SOLO-3 was conducted by AstraZeneca and Merck & Company. The SOLO-3 Phase III clinical trial evaluated Lynparza in 266 patients with relapsed ovarian cancer after two or more lines of treatment. This was part of a post-approval commitment to the U.S. Food and Drug Administration (FDA). The data showed that ovarian cancer patients receiving Lynparza as a third or later shot after chemotherapy showed a statistically significant and clinical meaningful improvement in objective response rate (ORR), which was the primary endpoint. It also met the key secondary endpoint of progression-free survival (PFS) compared to chemotherapy.
“Following on the U.S. approval of Lynparza as first-line maintenance therapy for certain patients with BRCAm advanced ovarian cancer, the results of SOLO-3 further reinforce the efficacy of Lynparza in relapsed patients with gBRCAm advanced ovarian cancer following multiple lines of chemotherapy,” stated Roy Baynes, senior vice president and head of Global Clinical Development, chief medical officer, MSD Research Laboratories.
The FDA also gave Merck and AstraZeneca the thumbs-up for Lynparza for use as a maintenance regimen for adults with deleterious or suspected deleterious germline or somatic BRCA-mutated (gBRCAm or sBRCAm) advanced epithelial ovarian, fallopian tube or primary peritoneal cancer who are in complete or partial response to first-line platinum-based chemotherapy.
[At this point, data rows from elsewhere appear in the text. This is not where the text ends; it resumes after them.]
-- ==== Sys2Proof/Certificates/Slice0/Obligations.lean ====
section
/-! DEFINITION. The statements about the block, one def Obligations.<Name> : Prop each.

"Rests on D<n>" in a docstring names a decision the spec marks as its own (spec/92_eei_decisions.md); "log n" names a choice of this
model (notes/assumptions/n.md). `Completes i s P` says that exec answers a next state of which P holds. -/

open Sys2Proof Sys2Proof.Machine

/-! ## Encoding, decoding and fetch -/

/-- R52, R51: words written out bit by bit from the opcode map decode to the instruction and the operands they stand for, at least one
for each family, and words outside the rows are unknown. Exact matching rests on D11. -/
def Obligations.WrittenWordsDecode : Prop :=
  decodeWord 0b0000_0000_1110_1110#16 = .instr .ret ∧
  decodeWord 0b0010_0011_0100_0101#16 = .instr (.call 0x345) ∧
  decodeWord 0b0011_1010_0100_0010#16 = .instr (.seImm 0xA 0x42) ∧
  decodeWord 0b1000_0001_0010_1110#16 = .instr (.shl 0x1 0x2) ∧
  decodeWord 0b1000_1111_0001_0101#16 = .instr (.sub 0xF 0x1) ∧
  decodeWord 0b1100_0101_0000_1111#16 = .instr (.rnd 0x5 0x0F) ∧
  decodeWord 0b1111_0011_0101_0101#16 = .instr (.storeRegs 0x3) ∧
  decodeWord 0b1101_0001_0010_0101#16 = .instr (.drw 0x1 0x2 0x5) ∧
  decodeWord 0b1110_0010_1010_0001#16 = .instr (.sknp 0x2) ∧
  decodeWord 0b1111_0100_0001_1000#16 = .instr (.ldStVx 0x4) ∧
  decodeWord 0b0101_0001_0010_0001#16 = .unknown 0x5121 ∧
  decodeWord 0b0000_0001_0010_0011#16 = .unknown 0x0123

/-- Every instruction, with every operand, is what the decoder reads from its encoded bytes, and the bytes after it are left. -/
def Obligations.DecodeOfEncodeIsTheInstruction : Prop :=
  ∀ (i : Instr) (rest : List Byte), decodeBytes (encodeBytes i ++ rest) = .word (.instr i) rest

/-- R53: every word decodes to exactly one instruction row of the table, whose fixed bits it has, and whose fields are the word's own
(the instruction encodes back to the word), or it matches no row and is unknown. -/
def Obligations.EveryWordHasOneRowOrIsUnknown : Prop :=
  ∀ w : Word,
    (∃ i, decodeWord w = .instr i ∧ encode i = w ∧ opcodeRow i ∈ opcodeTable ∧ (opcodeRow i).matchesWord w = true ∧
      ∀ r ∈ opcodeTable, r.matchesWord w = true → r = opcodeRow i) ∨
    (decodeWord w = .unknown w ∧ ∀ r ∈ opcodeTable, r.matchesWord w = false)

/-- R38: the fetch composes Mem[a] and Mem[a+1] big-endian; where a + 1 ≥ MEM_SIZE the tick raises FETCH_RANGE. -/
def Obligations.FetchIsBigEndianOrFaults : Prop :=
  (∀ (s : State) (a : Nat) (hi lo : Byte), s.memRead a = some hi → s.memRead (a + 1) = some lo →
    ∃ w, s.fetch16 a = some w ∧ w.toNat = hi.toNat * 256 + lo.toNat) ∧
  (∀ (s : State) (a : Nat), s.cfg.memSize ≤ a + 1 → s.fetch16 a = none) ∧
  (∀ s : State, s.clean → s.cfg.memSize ≤ s.pc.toNat + 1 → ∃ t, step s = .next t ∧ t.fault = some .fetchRange)

/-- R57: where the word at PC decodes to an instruction, a step of a clean state is the start of the tick (both timers decayed, FC and
the DIAG event cleared, nothing else), then exec, then FINISHED, written unless the instruction raised a fault. The FINISHED and
fault clauses rest on D16 and D17; the DIAG clause on log 9. -/
def Obligations.StepRunsTheDecodedInstruction : Prop :=
  ∀ (s : State) (i : Instr), s.clean → s.fetches i →
    (∃ s1 : State, s1.dt.toNat = s.dt.toNat - 1 ∧ s1.st.toNat = s.st.toNat - 1 ∧ s1.fc = false ∧ s1.diag = none ∧
      UnchangedBut [.delay, .sound, .frameChanged, .diag] s s1 ∧
      ∀ t, exec i s1 = .next t →
        (t.fault ≠ none → step s = .next t) ∧
        (t.fault = none → ∃ u, step s = .next u ∧ UnchangedBut [.finished] t u ∧
          (u.finished = true ↔ ∃ nnn, i = .jp nnn ∧ nnn.toNat = s.pc.toNat)))
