/-! ## afterDraw -/

@[simp] theorem State.afterDraw_cfg : s.afterDraw.cfg = s.cfg := rfl
@[simp] theorem State.afterDraw_v : s.afterDraw.v = s.v := rfl
@[simp] theorem State.afterDraw_i : s.afterDraw.i = s.i := rfl
@[simp] theorem State.afterDraw_pc : s.afterDraw.pc = s.pc := rfl
@[simp] theorem State.afterDraw_stack : s.afterDraw.stack = s.stack := rfl
@[simp] theorem State.afterDraw_dt : s.afterDraw.dt = s.dt := rfl
@[simp] theorem State.afterDraw_st : s.afterDraw.st = s.st := rfl
@[simp] theorem State.afterDraw_keys : s.afterDraw.keys = s.keys := rfl
@[simp] theorem State.afterDraw_kwait : s.afterDraw.kwait = s.kwait := rfl
@[simp] theorem State.afterDraw_fc : s.afterDraw.fc = s.fc := rfl
@[simp] theorem State.afterDraw_finished : s.afterDraw.finished = s.finished := rfl
@[simp] theorem State.afterDraw_fault : s.afterDraw.fault = s.fault := rfl
@[simp] theorem State.afterDraw_faultPc : s.afterDraw.faultPc = s.faultPc := rfl
@[simp] theorem State.afterDraw_faultInfo : s.afterDraw.faultInfo = s.faultInfo := rfl
@[simp] theorem State.afterDraw_fb : s.afterDraw.fb = s.fb := rfl
@[simp] theorem State.afterDraw_mem : s.afterDraw.mem = s.mem := rfl
@[simp] theorem State.afterDraw_rndIn : s.afterDraw.rndIn = s.rndIn.tail := rfl
@[simp] theorem State.afterDraw_rndDraws : s.afterDraw.rndDraws = s.rndDraws + 1 := rfl
@[simp] theorem State.afterDraw_diag : s.afterDraw.diag = s.diag := rfl

/-! ## tickBegin -/

@[simp] theorem State.tickBegin_cfg : s.tickBegin.cfg = s.cfg := rfl
@[simp] theorem State.tickBegin_v : s.tickBegin.v = s.v := rfl
@[simp] theorem State.tickBegin_i : s.tickBegin.i = s.i := rfl
@[simp] theorem State.tickBegin_pc : s.tickBegin.pc = s.pc := rfl
@[simp] theorem State.tickBegin_stack : s.tickBegin.stack = s.stack := rfl
@[simp] theorem State.tickBegin_dt : s.tickBegin.dt = decay s.dt := rfl
@[simp] theorem State.tickBegin_st : s.tickBegin.st = decay s.st := rfl
@[simp] theorem State.tickBegin_keys : s.tickBegin.keys = s.keys := rfl
@[simp] theorem State.tickBegin_kwait : s.tickBegin.kwait = s.kwait := rfl
@[simp] theorem State.tickBegin_fc : s.tickBegin.fc = false := rfl
@[simp] theorem State.tickBegin_finished : s.tickBegin.finished = s.finished := rfl
@[simp] theorem State.tickBegin_fault : s.tickBegin.fault = s.fault := rfl
@[simp] theorem State.tickBegin_faultPc : s.tickBegin.faultPc = s.faultPc := rfl
@[simp] theorem State.tickBegin_faultInfo : s.tickBegin.faultInfo = s.faultInfo := rfl
@[simp] theorem State.tickBegin_fb : s.tickBegin.fb = s.fb := rfl
@[simp] theorem State.tickBegin_mem : s.tickBegin.mem = s.mem := rfl
@[simp] theorem State.tickBegin_rndIn : s.tickBegin.rndIn = s.rndIn := rfl
@[simp] theorem State.tickBegin_rndDraws : s.tickBegin.rndDraws = s.rndDraws := rfl
@[simp] theorem State.tickBegin_diag : s.tickBegin.diag = none := rfl

end Sys2Proof.Machine
end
That complex diagnosis is made in part with an FDA-approved companion diagnostic test.
It is the first regulatory approval for a PARP inhibitor in the first-line setting for BRCAm advanced ovarian cancer. The data used for the submission came from the Phase III SOLO-1 trial. Lynparza reduced the risk of disease progression or death by 70 percent in BRCAm advanced ovarian cancer in patients who were in complete or partial response to platinum-based chemotherapy compared to placebo.